In order to assess the extent of possible functional compensation on the retention of MD gene duplicates, we have thus investigated the mode of inheritance of human MDs. To this end, we retrieved the available information on the dominance and recessiveness of MDs from Online Mendelian Inheritance in Man (OMIM)  and Blekhman et al. . Manual curation yielded 620 autosomal dominant and 838 autosomal recessive MD genes after excluding sex-linked genes and MD genes documented as both dominant and recessive (Dataset S1).
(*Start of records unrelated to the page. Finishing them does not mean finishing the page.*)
-- ==== Sys2Proof/Certificates/Slice0/Obligations.lean ====
section
/-! DEFINITION. The statements for the provers, each from a numbered rule of the spec. A statement of what a command does
gives its whole next state, so it is the command's frame as well. -/

section

open Sys2Proof Sys2Proof.Machine

/-! ### Reset and the word format -/

/-- 70_reset_and_hazards.md R340, 10_state.md R48: after power-on and after `HostReset` in any state, every element has
its reset value, and the idle sequencer has no step. -/
def Obligations.ResetPutsEveryElementToItsResetValue : Prop :=
  step State.reset = .fault .sequencerIdle ∧
  (∀ s, ∃ t, hostStep .reset s = .answer .done t) ∧
  ∀ t, (t = State.reset ∨ ∃ s, hostStep .reset s = .answer .done t) →
    (∀ r : XReg, readX r t = 0) ∧ t.pc = 0 ∧ t.mode = .idle ∧
    (∀ r : IntCsr, readCsr r t = 0) ∧ (∀ r : RealCsr, readReal r t = num.zero) ∧
    (∀ i : BBuf, readB i t = []) ∧
    (∀ i : WBuf, (readW i t).data = [] ∧ (readW i t).rate = num.zero) ∧
    (∀ i : Fin 6, t.t[i].data = [] ∧ t.t[i].rate = num.zero)

/-- 30_encoding.md R91, R95, R96: decoding the word of any command, with any operands, gives that command. -/
def Obligations.DecodeOfEncode : Prop :=
  ∀ i : Instr, decode (encode i) = .ok i

/-- 30_encoding.md R97, R98: a word that decodes is the word of the command it decodes to, so no bit of it is ignored. -/
def Obligations.EncodeOfDecode : Prop :=
  ∀ (w : CmdWord) (i : Instr), decode w = .ok i → encode i = w

/-- 30_encoding.md R99: a word is legal exactly when it matches a row of the opcode table, and then exactly one; with an
opcode that no row has, it is refused as reserved. -/
def Obligations.LegalWordsMatchExactlyOneRow : Prop :=
  (∀ w : CmdWord, (∃ i, decode w = .ok i) ↔ ∃ r ∈ opcodeTable, w &&& r.mask = r.pattern) ∧
  (∀ (w : CmdWord) (r r' : OpcodeRow), r ∈ opcodeTable → r' ∈ opcodeTable →
    w &&& r.mask = r.pattern → w &&& r'.mask = r'.pattern → r = r') ∧
  (∀ w : CmdWord, (∀ r ∈ opcodeTable, fieldOp w ≠ fieldOp r.pattern) → decode w = .error .reservedOpcode)

/-- 30_encoding.md R103: the nine words written out there, and the all-zero and all-one words of R99. -/
def Obligations.DecodeOfWrittenWords : Prop :=
  decode 0x1010FFFF = .ok (.li 1 0xFFFF) ∧ decode 0x1110BEEF = .ok (.lih 1 0xBEEF) ∧
  decode 0x13010010 = .ok (.csrw 1 0x010) ∧ decode 0x12200000 = .ok (.csrr 2 0x000) ∧
  decode 0x16213006 = .ok (.bget 2 1 3 6) ∧ decode 0x17010007 = .ok (.bpush 0 1 7) ∧
  decode 0x50210000 = .ok (.spread 2 1 0) ∧ decode 0x03000000 = .ok .run ∧ decode 0x02000000 = .ok .halt ∧
  decode 0x00000000 = .error .reservedOpcode ∧ decode 0xFFFFFFFF = .error .reservedOpcode

/-! ### Steps, faults and modes -/

/-- 30_encoding.md R93: in `EXEC`, where the word at `pc` decodes to a command, the step is that command's execution and
nothing more (the advance of `pc` is part of it). 10_state.md R25: the core instance's execution and step are those over
any instance, at its parameters. -/
def Obligations.StepRunsDecodedCommand : Prop :=
  (∀ (s : State) (w : CmdWord) (i : Instr),
    s.mode = .exec → s.stream[s.pc.toNat]? = some w → decode w = .ok i → step s = exec i s) ∧
  (∀ (i : Instr) (s : State), exec i s = execIn machine i s) ∧
  ∀ s : State, step s = stepIn machine s

/-- 60_exceptions.md R305: a word that is no legal encoding, or whose control register number the command may not
access, raises `IllegalCommand` with the word recorded. -/
def Obligations.IllegalWordFaults : Prop :=
  ∀ (s : State) (w : CmdWord), s.mode = .exec → s.stream[s.pc.toNat]? = some w →
    (∀ i, decode w = .ok i → i.wf = false) →
    step s = .next { s with cause := 3, fpc := s.pc.setWidth 64, finfo := w.setWidth 64, mode := .fault }

/-- 60_exceptions.md R310, R311 and 10_state.md R23, for every command: either its rule completes, `pc` advances by 1 mod
2^32 and the fault record is untouched, or its rule raises and that fault is taken; and for every raise, taking the fault
writes the code of its cause (R301), the index, the value raised, saturated at 2^64 - 1, and the mode `FAULT`, and nothing
else. -/
def Obligations.EveryCommandAdvancesOrFaults : Prop :=
  (∀ (i : Instr) (s : State), ∃ t, exec i s = .next t ∧
    ((∃ u, ruleIn machine i s = .ok u ∧ t = { u with pc := s.pc + 1 } ∧
        u.cause = s.cause ∧ u.fpc = s.fpc ∧ u.finfo = s.finfo ∧ (u.mode = s.mode ∨ i = .halt)) ∨
     ∃ r, ruleIn machine i s = .error r ∧ t = takeFault r s ∧ faultFlag t = true ∧ execFlag t = false)) ∧
  ∀ (r : Raise) (s : State), takeFault r s =
    { s with
        cause := match r.cause with
          | .invalidArgumentScheme => 1
          | .invalidArgumentWindow => 2
          | .illegalCommand => 3
          | .capacity => 4
          | .indexRange => 5
          | .operand => 6,
        fpc := s.pc.setWidth 64, finfo := BitVec.ofNat 64 (min r.info (2 ^ 64 - 1)), mode := .fault }

/-- 10_state.md R24: the sequencer has a step in `EXEC` before the end of the stream and nowhere else; it leaves `EXEC`
for `IDLE` by `HALT`, with `DONE` set, and for `FAULT` by a fault; the host takes `IDLE` to `EXEC` by `HostStart`, with
`pc` and `DONE` cleared, `FAULT` to `IDLE` by `HostFclr`, and anything to `IDLE` by reset; there is no other transition. -/
def Obligations.ModeChangesAreExactlyThese : Prop :=
  (∀ s, (∃ t, step s = .next t) ↔ s.mode = .exec ∧ s.pc.toNat < s.stream.length) ∧
  (∀ s t, step s = .next t →
    (t.mode = .idle ↔ s.stream[s.pc.toNat]? = some 0x02000000) ∧ (t.mode = .idle → t.done = true) ∧
    (t.mode = .fault → t.pc = s.pc ∧ t.cause ≠ 0) ∧ (t.mode ≠ .fault → t.pc = s.pc + 1)) ∧
  (∀ op s t a, hostStep op s = .answer a t → t.mode ≠ s.mode →
    (op = .reset ∧ t.mode = .idle) ∨
    ((∃ P, op = .start P) ∧ s.mode = .idle ∧ t.mode = .exec ∧ t.pc = 0 ∧ t.done = false) ∨
    (op = .fclr ∧ s.mode = .fault ∧ t.mode = .idle))

/-! ### The invariant, whole-machine frames and termination -/

/-- The invariant `Inv` of Safety.lean (10_state.md R23, R24, R31, R40, R42, R44, 60_exceptions.md R301, R310,
47_system_run.md R257) holds after reset. -/
def Obligations.InvHoldsAtReset : Prop :=
  Inv State.reset

/-- From every state in which `Inv` holds, every step of the sequencer keeps it; and so in every instance. -/
def Obligations.StepKeepsInv : Prop :=
  (∀ s t : State, Inv s → step s = .next t → Inv t) ∧
  ∀ (α : Type) (P : Params α) (s t : State.Of α), InvIn P s → stepIn P s = .next t → InvIn P t

/-- From every state in which `Inv` holds, every operation of the host port keeps it (20_memory.md R75). -/
def Obligations.HostPortKeepsInv : Prop :=
  ∀ (op : HostOp) (s t : State) (a : HostAnswer), Inv s → hostStep op s = .answer a t → Inv t

/-- The writers of each element, by opcode (10_state.md R21, R30, R32, R34, R41, R42, R44, 20_memory.md R83): no command
writes a real control register or the stream; only `RUN` (0x03) writes a tap, `TAPV`, `MISMATCH` or `RUNID`; only `HALT`
(0x02) writes `DONE`; only the commands named there write a scalar register, a bit buffer, a sample buffer or a
metadata register; only `CSRW` (0x13) writes another control register; only `NOISEW`, `NOISEB`, `ADDNOISE` and `RUN` take draws. -/
def Obligations.OnlyNamedCommandsWrite : Prop :=
  ∀ (i : Instr) (s t : State), exec i s = .next t →
    t.chiprate = s.chiprate ∧ t.fc = s.fc ∧ t.npow = s.npow ∧ t.nbw = s.nbw ∧ t.stream = s.stream ∧
    (fieldOp (encode i) ≠ 0x03 → t.t = s.t ∧ t.tapv = s.tapv ∧ t.mismatch = s.mismatch ∧ t.runid = s.runid) ∧
    (fieldOp (encode i) ≠ 0x02 → t.done = s.done) ∧
    (fieldOp (encode i) ∉ [0x10, 0x11, 0x12, 0x15, 0x19, 0x16, 0x1A, 0x30, 0x31, 0x32, 0x33, 0x40] → t.x = s.x) ∧
    (fieldOp (encode i) ∉ [0x14, 0x17, 0x18, 0x20, 0x21, 0x22, 0x23, 0x24, 0x25, 0x2E, 0x2F, 0x34, 0x35, 0x54, 0x03] →
      t.b = s.b) ∧
    (fieldOp (encode i) ∉ [0x41, 0x50, 0x51, 0x52, 0x53, 0x60, 0x61, 0x70, 0x71, 0x72, 0x03] → t.w = s.w) ∧
    (fieldOp (encode i) ∉ [0x20, 0x22, 0x24, 0x34, 0x2E, 0x03, 0x13] → t.payload = s.payload) ∧
    (fieldOp (encode i) ∉ [0x34, 0x2E, 0x03, 0x13] → t.padlen = s.padlen) ∧
    (fieldOp (encode i) ∉ [0x24, 0x2E, 0x03, 0x13] → t.repeatFactor = s.repeatFactor) ∧
    (fieldOp (encode i) ≠ 0x13 →
      t.scheme = s.scheme ∧ t.cpb = s.cpb ∧ t.ovs = s.ovs ∧ t.nmode = s.nmode ∧ t.seedtx = s.seedtx ∧
      t.seedrx = s.seedrx ∧ t.nseeden = s.nseeden ∧ t.nseed = s.nseed) ∧
    (fieldOp (encode i) ∉ [0x70, 0x71, 0x72, 0x03] ∨ s.nseeden = true ∨ num.gt0 s.npow = false → t.draws = s.draws)

/-- 70_reset_and_hazards.md R355: a run of the sequencer reaches `HALT`, a fault or the end of the stream after at most
as many commands as the stream has. -/
def Obligations.RunsTerminate : Prop :=
  ∀ s : State, s.mode = .exec → s.pc = 0 → s.stream.length < 2 ^ 32 →
    ∃ k ≤ s.stream.length, ∃ t : State, stepMany k s = .next t ∧
      ((t.mode = .idle ∧ t.done = true) ∨ t.mode = .fault ∨ (t.mode = .exec ∧ t.pc.toNat = t.stream.length))

/-! ### System, scalar and control-register commands -/

/-- 47_system_run.md R250, R251: `NOP` and `HALT`. -/
def Obligations.NopAndHalt : Prop :=
  ∀ s : State,
    exec .nop s = .next { s with pc := s.pc + 1 } ∧
    exec .halt s = .next { s with done := true, mode := .idle, pc := s.pc + 1 }

/-- 46_scalar_buffer.md R231, R232: `LI` sign-extends; `LIH` shifts its register and fills the low 16 bits. 30_encoding.md
R104: the four commands of `LI64` leave any 64-bit value in the register. -/
def Obligations.LoadImmediates : Prop :=
  ∀ (xd : XReg) (imm : BitVec 16) (s : State),
    (∃ v : Word, exec (.li xd imm) s = .next { s with x := s.x.set xd v, pc := s.pc + 1 } ∧ v.toInt = imm.toInt) ∧
    (∃ v : Word, exec (.lih xd imm) s = .next { s with x := s.x.set xd v, pc := s.pc + 1 } ∧
      v.toNat = s.x[xd].toNat * 2 ^ 16 % 2 ^ 64 + imm.toNat) ∧
    (∀ v : Word, s.mode = .exec →
      execAll [.li xd (v.extractLsb' 48 16), .lih xd (v.extractLsb' 32 16), .lih xd (v.extractLsb' 16 16),
        .lih xd (v.extractLsb' 0 16)] s = .next { s with x := s.x.set xd v, pc := s.pc + 4 })

/-- 46_scalar_buffer.md R233: `CSRR` of each register of 10_state.md R30; every other number raises `IllegalCommand` with
the word; in `EXEC`, `STATUS` reads with bit 4 set and bit 1 clear. -/
def Obligations.ReadControlRegister : Prop :=
  ∀ (xd : XReg) (s : State),
    (∀ e ∈ ([(0x000, statusWord s), (0x001, s.cause), (0x002, s.fpc), (0x003, s.finfo), (0x004, s.runid),
        (0x010, s.scheme), (0x011, s.cpb), (0x012, s.ovs), (0x013, s.nmode), (0x014, s.payload), (0x015, s.padlen),
        (0x016, s.repeatFactor), (0x017, s.seedtx), (0x018, s.seedrx), (0x019, if s.nseeden then 1 else 0),
        (0x01A, s.nseed)] : List (BitVec 12 × Word)),
      exec (.csrr xd e.1) s = .next { s with x := s.x.set xd e.2, pc := s.pc + 1 }) ∧
    (∀ csr : BitVec 12, csr.toNat ∉ csrReadNumbers →
      exec (.csrr xd csr) s = .next (takeFault ⟨.illegalCommand, 0x12000000 + xd.val * 2 ^ 20 + csr.toNat⟩ s)) ∧
    (s.mode = .exec → (statusWord s).getLsbD 4 = true ∧ (statusWord s).getLsbD 1 = false)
Using Chen et al.'s dataset and analysis, we then found that autosomal recessive MD gene duplicates (with possible functional compensation) do not exhibit significantly more correlated expression profiles than ND genes (p = 0.426, Wilcoxon Rank Sum Test, as compared to p = 0.00298 for all MD genes in Figure 2B in ), whereas autosomal dominant MD gene duplicates (with unlikely functional compensation) in fact exhibit significant expression profile correlations (p = 0.00028).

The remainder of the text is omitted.